A less salient culture of technology in France

In detail, companies were first asked about the use of data as a competitive advantage. Some leaders admit that they don’t really have a strategy in this area and no one to take care of it. And it is in France that they are most likely to say so (14%), ahead of Spain (12%), the British (7%), Germany, the Netherlands, Canada (6 %). In the United States, they are only 4%. “In France, even if there are a lot of engineers at the head of companies, the culture of technology is quite weak, that’s how I explain it,” Philippe Trouchaud told us. Similarly, France comes at the end of the list when PcW asks if the company is strongly committed to extracting value from its data. In the lead, the Netherlands and the United States show 77%, followed by Canada (73%), Spain (72%), Germany (70%) and the United Kingdom (64%) . Only 59% of French executives surveyed say so and 27% of them believe they derive no benefit from the value they extract from their information, while only 17% of American executives surveyed think so.

IT in the front line but not always recognized

Who takes the lead in extracting value from data? In the Netherlands, it is the IT department in 53% of cases, while in France, IT is only involved in 24%. The British, Dutch, Americans and Germans say the skills to do so lie within IT teams (76%, 70%, 65% and 63%), while in France only 41% agree on this point.

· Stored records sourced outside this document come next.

-- ==== Sys2Proof/Tests/Slice0.lean ====
section
/-! SUPPORT. Tests on fixed values, each from the vectors of spec/95_test_vectors.md (or from the rule it names), and a
witness for every obligation that has hypotheses. -/

namespace Sys2Proof.Tests

open Sys2Proof.Machine

/-! ### Helpers -/

/-- What `f` sees in the next state an outcome answers. -/
def seen {α : Type} (o : Host.Outcome State Fault Refusal) (f : State → α) : Option α :=
  match o with
  | .next t => some (f t)
  | .fault _ => none
  | .refused _ => none

/-- A tick with the line at `di` and no request. -/
def lineAt (now : Nat) (di : Bool) : TickIn :=
  { rst := false, nowUs := BitVec.ofNat 64 now, di := di, reqValid := false, reqCmd := 0 }

/-- A tick that offers a command word. -/
def offerAt (now : Nat) (w : CmdWord) : TickIn :=
  { rst := false, nowUs := BitVec.ofNat 64 now, di := true, reqValid := true, reqCmd := w }

/-- A reset tick. -/
def resetAt (now : Nat) : TickIn :=
  { rst := true, nowUs := BitVec.ofNat 64 now, di := false, reqValid := true, reqCmd := 0b011#3 }

/-- The reset state, but for the time of the last tick. -/
def idleAt (now : Nat) : State := { State.reset with inp := lineAt now true }

/-- Idle, with the reading of the vectors HC-12 and HC-13, taken by a poll at 3000 ms. -/
def cachedAt (now : Nat) : State :=
  { idleAt now with
    humInt := 60, humFrac := 0, tempInt := 25, tempFrac := 5, valid := true, lastPollMs := 3000, lastStatus := .ok }

/-- A poll for the temperature that has just started, at 3000000 µs. -/
def started : State :=
  { idleAt 3000000 with
    fsm := .startLow, pending := some .temp, pinOe := true, pinDo := false, tMark := 3000000#64, lastPollMs := 3000 }

/-- The same poll with the line released: `f` is its state, `dl` its deadline and `mark` its mark. -/
def released (f : Fsm) (now dl mark : Nat) : State :=
  { started with
    fsm := f
    pinOe := false
    pinDo := true
    inp := lineAt now true
    deadline := BitVec.ofNat 64 dl
    tMark := BitVec.ofNat 64 mark }

/-- The same poll in the bit phase, at the bit `i` with the frame `f`. -/
def inBits (st : Fsm) (now dl mark : Nat) (i : BitVec 6) (f : Frame) : State :=
  { released st now dl mark with crit := true, bitIdx := i, frame := f }

/-- The bit 39 of the vectors LB-F and LB-1: 39 bits of `[60, 0, 25, 6, 91]`, its HIGH begun at 3021839. -/
def lastBit (p : LastBitPolicy) : State :=
  { inBits .bitHigh 3022039 0 3021839 39#6 0x1E000C832D#40 with
    cfg := { Config.hardware with lastBitPolicy := p }
    humInt := 45, tempInt := 23, valid := true, lastStatus := .ok }

/-- The own inputs of a copy of a platform: no request, and a READ_TEMPERATURE. -/
def pinIdle : PinIn := { rst := false, di := true, reqValid := false, reqCmd := 0 }

def pinRead : PinIn := { rst := false, di := true, reqValid := true, reqCmd := 0b001#3 }

/-! ### Well-formedness: each check refuses an ill-formed term -/

/-- 30_encoding.md R70: 8 does not fit three wires. -/
theorem test_wide_word_ill_formed : commandWordWf 8 = false := by decide

/-- A per-pulse deadline that reaches past the response deadline. -/
theorem test_config_ill_formed :
    Config.wf { Config.hardware with tBitTimeoutUs := 500001 } = false := by decide

/-- 30_encoding.md R80: four bytes are no frame. -/
theorem test_short_frame_ill_formed : frameBytesWf [60, 0, 25, 5] = false := by decide

/-- The well-formed side of the three checks. -/
theorem test_well_formed :
    commandWordWf 7 = true ∧ Config.hardware.wf = true ∧ frameBytesWf [60, 0, 25, 5, 90] = true := by decide

/-- 30_encoding.md R70, R73: no command can be ill formed. -/
theorem test_every_command_well_formed : Instr.all.all Instr.wf = true := by decide

/-! ### Decoding: the words of 30_encoding.md R71 -/

theorem test_decode_rsvd0 : decodeTableWord 8 0b000 = some .rsvd0 := by decide
theorem test_decode_readTemperature : decodeTableWord 8 0b001 = some .readTemperature := by decide
theorem test_decode_readHumidity : decodeTableWord 8 0b010 = some .readHumidity := by decide
theorem test_decode_hasValidData : decodeTableWord 8 0b011 = some .hasValidData := by decide
theorem test_decode_hasStaleData : decodeTableWord 8 0b100 = some .hasStaleData := by decide
theorem test_decode_readStatus : decodeTableWord 8 0b101 = some .readStatus := by decide
theorem test_decode_rsvd6 : decodeTableWord 8 0b110 = some .rsvd6 := by decide
theorem test_decode_rsvd7 : decodeTableWord 8 0b111 = some .rsvd7 := by decide

/-- The refusals are by name. -/
theorem test_decode_refuses :
    decodeTableWord 8 0b1001 = none ∧ decodeTableWord 8 0x101 = none ∧ decodeBytes [] = .error .noWord ∧
    decodeBytes [0x0A#8] = .error (.widerThanPort 10) := by decide

/-- 30_encoding.md R84: the script line of program L3.1, and one that names no command. -/
theorem test_assemble :
    assembleLine "@3000000 READ_TEMPERATURE" = some { atUs := 3000000, cmd := .readTemperature } ∧
    assembleLine "@3000000 READ_PRESSURE" = none := by decide

/-- 30_encoding.md R85: a segment `BIT1` is `L50 H70`. -/
theorem test_stimulus_bit1 :
    [0, 49, 50, 119, 120].map (expandSegments [.bit1, .lowForever]).level =
      [some false, some false, some true, some true, some false] := by decide

/-! ### The commands, each on the tick that accepts it -/

/-- HC-1. -/
theorem test_rsvd0 :
    seen (step (present (offerAt 4000000 0b000#3) (idleAt 0))) (fun t => (t.out, t.fsm)) =
      some (⟨true, true, true, 0x0000#16⟩, .idle) := by decide

/-- HC-2. -/
theorem test_rsvd6 :
    seen (step (present (offerAt 4000001 0b110#3) (idleAt 0))) (fun t => (t.out, t.fsm)) =
      some (⟨true, true, true, 0x0000#16⟩, .idle) := by decide

/-- HC-3: stale, but no poll. -/
theorem test_rsvd7 :
    seen (step (present (offerAt 4000002 0b111#3) (idleAt 0))) (fun t => (t.out, t.fsm)) =
      some (⟨true, true, true, 0x0000#16⟩, .idle) := by decide

/-- HC-14. -/
theorem test_readStatus :
    seen (step (present (offerAt 4000003 0b101#3) { idleAt 0 with lastStatus := .handshakeTimeout })) (·.out) =
      some ⟨true, true, false, 0x0003#16⟩ := by decide

/-- HC-5. -/
theorem test_hasValidData_reset :
    seen (step (present (offerAt 4000004 0b011#3) (idleAt 0))) (·.out) =
      some ⟨true, true, false, 0x0000#16⟩ := by decide

/-- Program L3.1, line 2. -/
theorem test_hasValidData_after_success :
    seen (step (present (offerAt 3021742 0b011#3) (cachedAt 3021741))) (·.out) =
      some ⟨true, true, false, 0x0001#16⟩ := by decide

/-- HC-10: at the interval, not past it. -/
theorem test_hasStaleData_fresh :
    seen (step (present (offerAt 5000999 0b100#3) (cachedAt 0))) (·.out) =
      some ⟨true, true, false, 0x0000#16⟩ := by decide

/-- HC-11. -/
theorem test_hasStaleData_stale :
    seen (step (present (offerAt 5001000 0b100#3) (cachedAt 0))) (·.out) =
      some ⟨true, true, false, 0x0001#16⟩ := by decide

/-- HC-12. -/
theorem test_readTemperature_cached :
    seen (step (present (offerAt 4000000 0b001#3) (cachedAt 0))) (fun t => (t.out, t.fsm, t.lastPollMs)) =
      some (⟨true, true, false, 0x1905#16⟩, .idle, 3000#64) := by decide

/-- The first milestone of L2.3: the tick 3000000. -/
theorem test_readTemperature_polls :
    seen (step (present (offerAt 3000000 0b001#3) (idleAt 0)))
      (fun t => (t.out.rspValid, t.fsm, t.lastPollMs, t.pending, t.pinDo, t.tMark)) =
      some (false, .startLow, 3000#64, some .temp, false, 3000000#64) := by decide

/-- HC-13. -/
theorem test_readHumidity_cached :
    seen (step (present (offerAt 4000000 0b010#3) (cachedAt 0))) (fun t => (t.out, t.fsm)) =
      some (⟨true, true, false, 0x3C00#16⟩, .idle) := by decide

/-- HC-7, its first tick. -/
theorem test_readHumidity_polls :
    seen (step (present (offerAt 4000006 0b010#3) (idleAt 0))) (fun t => (t.out.rspValid, t.lastPollMs, t.pending)) =
      some (false, 4000#64, some .hum) := by decide

/-! ### The sampler (L2.1) -/

theorem test_delay :
    delayElapsed 18000 18999#64 1000#64 = false ∧ delayElapsed 18000 19000#64 1000#64 = true ∧
    delayElapsed 0 500#64 500#64 = true := by decide

theorem test_wait_for_level :
    waitForLevel true true 600000#64 518041#64 = .success ∧ waitForLevel true false 518041#64 518041#64 = .stay ∧
    waitForLevel true false 518042#64 518041#64 = .timeout ∧ waitForLevel false true 18402#64 18401#64 = .timeout ∧
    waitForLevel false false 18402#64 18401#64 = .success := by decide
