-- ==== Sys2Proof/Machine/Script.lean ====
section
/-!
DEFINITION. Host scripts and the assembler's lines (30_encoding.md R64, R65; 42_engine_update.md R86, R87;
44_oneshot_compute.md R100 to R106). None of this is state of the block: it is what the host issues.
-/

namespace Sys2Proof.Machine

/-- `run(S, script)` (R65): the left fold of the commands' effects; a refused command refuses the script from there. -/
def runScript : List Instr → State → Host.Outcome State Fault Refusal
  | [], s => .next s
  | c :: cs, s =>
    match exec c s with
    | .next t => runScript cs t
    | .fault r => .fault r
    | .refused r => .refused r

/-- `compute(p, s, bs)` (R100): a pure function, the value of a one-shot. -/
def compute (p s : Word) (bs : List Byte) : Word := digest32 (fold (buildTable p) s bs)

/-- The commands of `UPDATES bs` (R86): none for an empty chunk. -/
def updates (bs : List Byte) : List Instr := bs.map .update

/-- The common expansion of the one-shots (R103): `NEW p, s; UPDATES bs; FINALIZE32`. -/
def oneshot (p s : Word) (bs : List Byte) : List Instr := .new p s :: (updates bs ++ [.finalize32])

/-- `[buffer[start], …, buffer[start+length-1]]` (R87), the unambiguous start to start+length reading. -/
def bufferSlice {α : Type} (buffer : List α) (start length : Nat) : List α := (buffer.drop start).take length

/-- One line of a script as written (R64): its numbers may still be too large for their fields. -/
inductive ScriptLine where
  | tbuild (poly : Nat)
  | new (poly seed : Nat)
  | reset
  | update (imm8 : Nat)
  | finalize
  | finalize32
  | tread (imm8 : Nat)
  /-- `UPDATES bytes` (R86). -/
  | updates (bytes : List Nat)
  /-- `UPDATEBUF buffer, start, length` (R87). -/
  | updatebuf (buffer : List Nat) (start length : Nat)
  /-- `COMPUTE1 bytes` (R104). -/
  | compute1 (bytes : List Nat)
  /-- `COMPUTE2 seed, bytes` (R105). -/
  | compute2 (seed : Nat) (bytes : List Nat)
  /-- `COMPUTE3 poly, seed, bytes` (R106). -/
  | compute3 (poly seed : Nat) (bytes : List Nat)
  deriving DecidableEq, Repr

/-- `poly` and `seed` "must lie in 0..0xFFFFFFFF" (R64). -/
def fitsWord (n : Nat) : Bool := n < 2 ^ 32

/-- `imm8` must lie "in 0..0xFF" (R64). -/
def fitsByte (n : Nat) : Bool := n < 2 ^ 8

/-- The range checks of R64 and, for `UPDATEBUF`, `start + length ≤ len(buffer)` (R87). -/
def ScriptLine.wellFormed : ScriptLine → Bool
  | .tbuild p => fitsWord p
  | .new p s => fitsWord p && fitsWord s
  | .reset => true
  | .update i => fitsByte i
  | .finalize => true
  | .finalize32 => true
  | .tread i => fitsByte i
  | .updates bs => bs.all fitsByte
  | .updatebuf buf start length => buf.all fitsByte && start + length ≤ buf.length
  | .compute1 bs => bs.all fitsByte
  | .compute2 s bs => fitsWord s && bs.all fitsByte
  | .compute3 p s bs => fitsWord p && fitsWord s && bs.all fitsByte

/-- A written number as a 32-bit operand. -/
def wordOf (n : Nat) : Word := BitVec.ofNat 32 n

/-- Written numbers as bytes. -/
def bytesOf (ns : List Nat) : List Byte := ns.map (BitVec.ofNat 8)

/-- The commands a line stands for (R64, R86, R87, R103 to R106). -/
def ScriptLine.expand : ScriptLine → List Instr
  | .tbuild p => [.tbuild (wordOf p)]
  | .new p s => [.new (wordOf p) (wordOf s)]
  | .reset => [.reset]
  | .update i => [.update (BitVec.ofNat 8 i)]
  | .finalize => [.finalize]
  | .finalize32 => [.finalize32]
  | .tread i => [.tread (BitVec.ofNat 8 i)]
  | .updates bs => Sys2Proof.Machine.updates (bytesOf bs)
  | .updatebuf buf start length => Sys2Proof.Machine.updates (bytesOf (bufferSlice buf start length))
  | .compute1 bs => oneshot Config.defaultPoly Config.defaultSeed (bytesOf bs)
  | .compute2 s bs => oneshot Config.defaultPoly (wordOf s) (bytesOf bs)
  | .compute3 p s bs => oneshot (wordOf p) (wordOf s) (bytesOf bs)

/-- Assembling a line: an ill-formed line "assembles to nothing and is an error of the script" (R64, R87). -/
def assemble (l : ScriptLine) : Option (List Instr) := if l.wellFormed then some l.expand else none

/-- The host events that present a list of commands in order (R65). -/
def presented (cs : List Instr) : List HostEvent := cs.map fun c => .command (encode c)

end Sys2Proof.Machine
end

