/-- R28: every step, from any state reachable or not, keeps the fold property: if `ACC` is the fold of `bs` while there is
an engine, then after an idle step it is that of `bs`, after a hardware reset that of no byte (there is no engine), and
after a command that of the bytes the command makes of `bs`. -/
def Obligations.StepKeepsAccumulatorFold : Prop :=
  ∀ (bs : List Byte) (s t : State), s.FoldInv bs → step s = .next t →
    (s.input = [] → t.FoldInv bs)
    ∧ (∀ rest, s.input = .hardwareReset :: rest → t.FoldInv [])
    ∧ (∀ w rest i, s.input = .command w :: rest → decode w = .command i → t.FoldInv (bytesSinceStart bs [i]))

/-- R79: from a state with an engine every script without `TBUILD` completes, in any order and any number of times, each
command with one response, and leaves an engine. -/
def Obligations.LiveEngineAcceptsEveryScript : Prop :=
  ∀ (cs : List Instr) (s : State), s.Inv → s.evalid = true → (∀ c ∈ cs, isTbuild c = false) →
    ∃ t, runScript cs s = .next t ∧ t.evalid = true ∧ t.tvalid = true
      ∧ t.responses.length = s.responses.length + cs.length

/-- R34: what is unspecified after hardware reset is never observed: two states that differ only in `POLY` and `TABLE`
while `TVALID = 0` and in `SEED` and `ACC` while `EVALID = 0` answer any number of steps alike. -/
def Obligations.UnspecifiedValuesAreNotObservable : Prop :=
  ∀ (n : Nat) (s t : State), s.Inv → t.Inv → s.sameVisible t →
    outcomesAgree (Host.Core.run Sys2Proof.core n s) (Host.Core.run Sys2Proof.core n t)

/-- R35, R128: a script that starts with `NEW` gives the same responses and leaves the same block from any two states:
nothing of what came before shows. -/
def Obligations.NewForgetsThePast : Prop :=
  ∀ (p a : Word) (cs : List Instr) (s t : State), s.input = t.input → s.responses = t.responses →
    outcomesAgree (runScript (.new p a :: cs) s) (runScript (.new p a :: cs) t)

/-- R122: a copy's step is its own, whether it goes on or is refused; every other copy stays as it was; and steps of two
different copies commute. The vector of copies is the model's form of a system (assumption 11). -/
def Obligations.InstancesShareNothing : Prop :=
  (∀ (sys : System) (k : Fin Config.numInstances) (s : State), sys[k] = .running s →
    (∀ t, step s = .next t → (sys.step k)[k] = .running t)
    ∧ (∀ r, step s = .refused r → (sys.step k)[k] = .refused r))
  ∧ (∀ (sys : System) (j k : Fin Config.numInstances), j ≠ k → (sys.step k)[j] = sys[j])
  ∧ (∀ (sys : System) (j k : Fin Config.numInstances), j ≠ k → (sys.step j).step k = (sys.step k).step j)

/-- R122: each copy starts from a hardware reset of its own, with both valid bits 0, and no two copies ever draw the
unspecified values of R34 from the same source. The sources are the model's own (assumptions 11 and 12). -/
def Obligations.CopiesStartResetWithOwnSources : Prop :=
  (∀ k : Fin Config.numInstances, ∃ s, System.reset[k] = .running s ∧ s.tvalid = false ∧ s.evalid = false)
  ∧ System.reset.sourcesApart
  ∧ (∀ (sys : System) (k : Fin Config.numInstances), sys.sourcesApart → (sys.step k).sourcesApart)

/-! ## The table function -/

/-- R72: entry 0 is 0 and entry 128 is the polynomial, for every polynomial; entry `2^k` is the polynomial after `7 - k`
rounds; entry 1 of the default polynomial is 0x77073096, not the polynomial shifted. -/
def Obligations.TableFixedEntries : Prop :=
  (∀ p, entry p 0#8 = 0#32) ∧ (∀ p, entry p 128#8 = p)
  ∧ (∀ p, ∀ k < 8, entry p (BitVec.ofNat 8 (2 ^ k)) = rounds p (7 - k) p)
  ∧ entry 0xEDB88320#32 1#8 = 0x77073096#32 ∧ entry 0xEDB88320#32 1#8 ≠ 0xEDB88320#32 >>> 1

/-- R73: a round and an entry are linear over XOR, and an entry is the XOR of the entries at the set bits of its index. -/
def Obligations.TableIsLinear : Prop :=
  (∀ p v w, Sys2Proof.Machine.round p (v ^^^ w) = Sys2Proof.Machine.round p v ^^^ Sys2Proof.Machine.round p w)
  ∧ (∀ p i j, entry p (i ^^^ j) = entry p i ^^^ entry p j)
  ∧ (∀ p (i : Byte), entry p i = (List.range 8).foldl
      (fun v k => if i.getLsbD k then v ^^^ entry p (BitVec.ofNat 8 (2 ^ k)) else v) 0#32)

/-! ## The fold -/

/-- R88: the index of a fold is in range, and the XOR may be taken on 8 bits or on zero-extended 32 bits alike. -/
def Obligations.FoldIndexIsInRange : Prop :=
  ∀ (a : Word) (b : Byte), tableAddress (foldIndex a b) < Config.tableEntries
    ∧ zext32 (foldIndex a b) = (a &&& 0xFF#32) ^^^ zext32 b

/-- R89: folding chunks one after another is folding their concatenation, for any split, empty chunks included. -/
def Obligations.ChunkingDoesNotMatter : Prop :=
  (∀ T a xs ys, fold T a (xs ++ ys) = fold T (fold T a xs) ys)
  ∧ (∀ T a (chunks : List (List Byte)), fold T a chunks.flatten = chunks.foldl (fold T) a)
  ∧ (∀ xs ys, updates (xs ++ ys) = updates xs ++ updates ys)

/-- R86: `UPDATES bs` on an engine folds the chunk into `ACC`, changes nothing else and gives one `Ack` a byte; with no byte
nothing is issued. -/
def Obligations.UpdatesFoldsTheChunk : Prop :=
  (∀ (bs : List Byte) (s : State), s.evalid = true →
    runScript (updates bs) s = .next { s with
      acc := fold s.table s.acc bs, responses := s.responses ++ List.replicate bs.length Response.ack })
  ∧ updates [] = [] ∧ (∀ s, runScript (updates []) s = .next s)

/-- R91: when the top bytes of the table are distinct, folding a byte and folding any bytes are bijections of the
accumulator; the default table meets the condition, the table of polynomial 0 does not. -/
def Obligations.FoldIsBijectiveInAccumulator : Prop :=
  (∀ T, distinctTopBytes T → (∀ b, Function.Bijective fun a => fold1 T a b) ∧
    ∀ bs, Function.Bijective fun a => fold T a bs)
  ∧ distinctTopBytes (buildTable 0xEDB88320#32) ∧ ¬ distinctTopBytes (buildTable 0#32)

/-- R69, R106, R110: with polynomial 0 a fold only shifts, so after four or more bytes the accumulator is 0 and the
one-shot result is all ones, whatever the seed and the bytes. -/
def Obligations.ZeroPolynomialOnlyShifts : Prop :=
  (∀ a b, fold1 (buildTable 0#32) a b = a >>> 8)
  ∧ (∀ (a : Word) (bs : List Byte), 4 ≤ bs.length → compute 0#32 a bs = 0xFFFFFFFF#32)

/-! ## Finalisation -/

/-- R98: the two forms of the digest determine each other, and either gives the accumulator back. -/
def Obligations.DigestFormsAgree : Prop :=
  (∀ w, beValue (serBe w) = w) ∧ (∀ ds, serBe (beValue ds) = ds)
  ∧ (∀ s t u : State, exec .finalize s = .next t → exec .finalize32 s = .next u →
      ∃ ds w, t.responses = s.responses ++ [Response.bytes4 ds] ∧ u.responses = s.responses ++ [Response.word w]
        ∧ ds = serBe w ∧ w = beValue ds ∧ s.acc = ~~~w)

/-- R97: finalising again gives the same answer, and a host reads the digest of every prefix: after `UPDATES bs1;
FINALIZE32; UPDATES bs2; FINALIZE32` the two words are the complements of the folds of `bs1` and of `bs1 ++ bs2`. -/
def Obligations.PrefixDigestsAreReadable : Prop :=
  (∀ s : State, s.evalid = true → ∃ t, runScript [.finalize, .finalize32, .finalize, .finalize32] s = .next t
    ∧ t.sameBlock s ∧ t.responses = s.responses ++ [Response.bytes4 (serBe (~~~s.acc)), Response.word (~~~s.acc),
        Response.bytes4 (serBe (~~~s.acc)), Response.word (~~~s.acc)])
  ∧ (∀ (xs ys : List Byte) (s : State), s.evalid = true →
      ∃ t, runScript (updates xs ++ Instr.finalize32 :: (updates ys ++ [Instr.finalize32])) s = .next t
        ∧ t.acc = fold s.table s.acc (xs ++ ys)
        ∧ t.responses = s.responses ++ (List.replicate xs.length Response.ack ++
            Response.word (~~~(fold s.table s.acc xs)) :: (List.replicate ys.length Response.ack ++
              [Response.word (~~~(fold s.table s.acc (xs ++ ys)))])))

/-- R99: right after `NEW p, a`, `FINALIZE` responds the bytes that shifting and masking `NOT a` by hand gives. -/
def Obligations.SerialisationIsShiftAndMask : Prop :=
  ∀ (p a : Word) (s : State), ∃ t ds, runScript [.new p a, .finalize] s = .next t
    ∧ t.responses = s.responses ++ [Response.ack, Response.bytes4 ds]
    ∧ zext32 ds[0] = ((~~~a) >>> 24) &&& 0xFF#32 ∧ zext32 ds[1] = ((~~~a) >>> 16) &&& 0xFF#32
    ∧ zext32 ds[2] = ((~~~a) >>> 8) &&& 0xFF#32 ∧ zext32 ds[3] = (~~~a) &&& 0xFF#32

/-! ## Reset idempotence and the one-shots -/

/-- R80: the same bytes after `RESET` give the same digest as the first time. -/
def Obligations.ResetRepeatsTheDigest : Prop :=
  ∀ (p a : Word) (bs : List Byte) (s : State), ∃ t,
    runScript (Instr.new p a :: (updates bs ++ Instr.finalize :: Instr.reset :: (updates bs ++ [Instr.finalize]))) s = .next t
    ∧ t.responses = s.responses ++ Response.ack :: (List.replicate bs.length Response.ack ++
        Response.bytes4 (serBe (~~~(fold (buildTable p) a bs))) :: Response.ack ::
          (List.replicate bs.length Response.ack ++ [Response.bytes4 (serBe (~~~(fold (buildTable p) a bs)))]))

/-- R103: the expansion of a one-shot has `n + 2` commands, completes in every state, answers `n + 1` times `Ack` and then
the value of `compute`, and leaves the named state of the block. -/
def Obligations.OneshotExpansionComputes : Prop :=
  ∀ (p a : Word) (bs : List Byte) (s : State), (oneshot p a bs).length = bs.length + 2 ∧
    ∃ t, runScript (oneshot p a bs) s = .next t
      ∧ t.responses = s.responses ++ (List.replicate (bs.length + 1) Response.ack ++ [Response.word (compute p a bs)])
      ∧ t.poly = p ∧ t.table = buildTable p ∧ t.tvalid = true ∧ t.seed = a ∧ t.acc = fold (buildTable p) a bs
      ∧ t.evalid = true

/-- R111: constructing, feeding the bytes in any chunks and finalising ends with the value of the one-shot, as a word with
`FINALIZE32` and as its four bytes with `FINALIZE`. -/
def Obligations.IncrementalEqualsOneshot : Prop :=
  ∀ (p a : Word) (chunks : List (List Byte)) (s : State),
    (∃ t, runScript (Instr.new p a :: ((chunks.map updates).flatten ++ [Instr.finalize32])) s = .next t
      ∧ t.responses.getLast? = some (Response.word (compute p a chunks.flatten)))
    ∧ (∃ t, runScript (Instr.new p a :: ((chunks.map updates).flatten ++ [Instr.finalize])) s = .next t
      ∧ t.responses.getLast? = some (Response.bytes4 (serBe (compute p a chunks.flatten))))

/-- R105, R109: a computation is continued from the complement of a result, and no bytes give the complement of the seed. -/
def Obligations.ComputeChainsThroughComplement : Prop :=
  (∀ p a xs ys, compute p (~~~(compute p a xs)) ys = compute p a (xs ++ ys)) ∧ (∀ p a, compute p a [] = ~~~a)
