-- ==== Sys2Proof/Tests/Slice0.lean ====
section
/-!
SUPPORT. Small checks of the model. Expected values are the spec's: 95_test_vectors.md (X: section 7, T: section 2,
U and E: section 5, Q: section 6) and the worked examples of the command rules. The second half gives, for every
statement with hypotheses, a concrete state and operands that meet them.
-/

namespace Sys2Proof.Tests

open Sys2Proof Sys2Proof.Machine

/-- The state an outcome goes on in. -/
def nextOf : Host.Outcome State Fault Refusal → Option State
  | .next t => some t
  | .fault _ => none
  | .refused _ => none

/-- Why an outcome is a refusal. -/
def refusalOf : Host.Outcome State Fault Refusal → Option Refusal
  | .next _ => none
  | .fault _ => none
  | .refused r => some r

/-- A state with an engine on the table of `p`, seed `a`, accumulator `c`. -/
def engineOn (p a c : Word) : State :=
  { State.reset with poly := p, tvalid := true, table := buildTable p, seed := a, acc := c, evalid := true }

/-- A state with a table and no engine. -/
def tableOf (p : Word) : State := { State.reset with poly := p, tvalid := true, table := buildTable p }

theorem engineOn_inv (p a c : Word) : (engineOn p a c).Inv :=
  ⟨buildTable_wf p, fun _ => rfl, fun _ => rfl⟩

/-! ## Well-formedness: for each check, a term it refuses -/

theorem test_wf_formatP_tail : CmdWord.wellFormed 0x01EDB8832000000001#72 = false := by decide
theorem test_wf_formatN_b : CmdWord.wellFormed 0x030000000000000001#72 = false := by decide
theorem test_wf_formatN_a : CmdWord.wellFormed 0x050000000100000000#72 = false := by decide
theorem test_wf_formatI8_high : CmdWord.wellFormed 0x040000000000000100#72 = false := by decide
theorem test_wf_formatI8_a : CmdWord.wellFormed 0x070000000100000031#72 = false := by decide
theorem test_wf_opcode_zero : CmdWord.wellFormed 0#72 = false := by decide
theorem test_wf_opcode_eight : CmdWord.wellFormed 0x080000000000000000#72 = false := by decide
theorem test_wf_formatPS_any : CmdWord.wellFormed 0x02FFFFFFFFFFFFFFFF#72 = true := by decide
theorem test_rows_disjoint : opcodeMap.Pairwise (fun r q =>
    r.pattern &&& (r.mask &&& q.mask) ≠ q.pattern &&& (r.mask &&& q.mask)) := by decide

Moreover, only 28% of French managers believe that IT can access the most valuable data for the company, compared to more than 60% in the United Kingdom, Germany, the Netherlands and 59% in the States. -United.

For Iron Mountain, which helps companies to control their information governance, by intervening both on physical and digital archives and on dematerialization, it is important to be able to provide access to information in a completely secure way. “It’s the second part of our job,” says Edward Hladky. “We recommend that companies involve the right people and not just IT”. Finally, on the retention of data, it happens that some companies permanently keep all of their documents, which for some of them is not authorized. On these issues, Iron Mountain has published a white paper.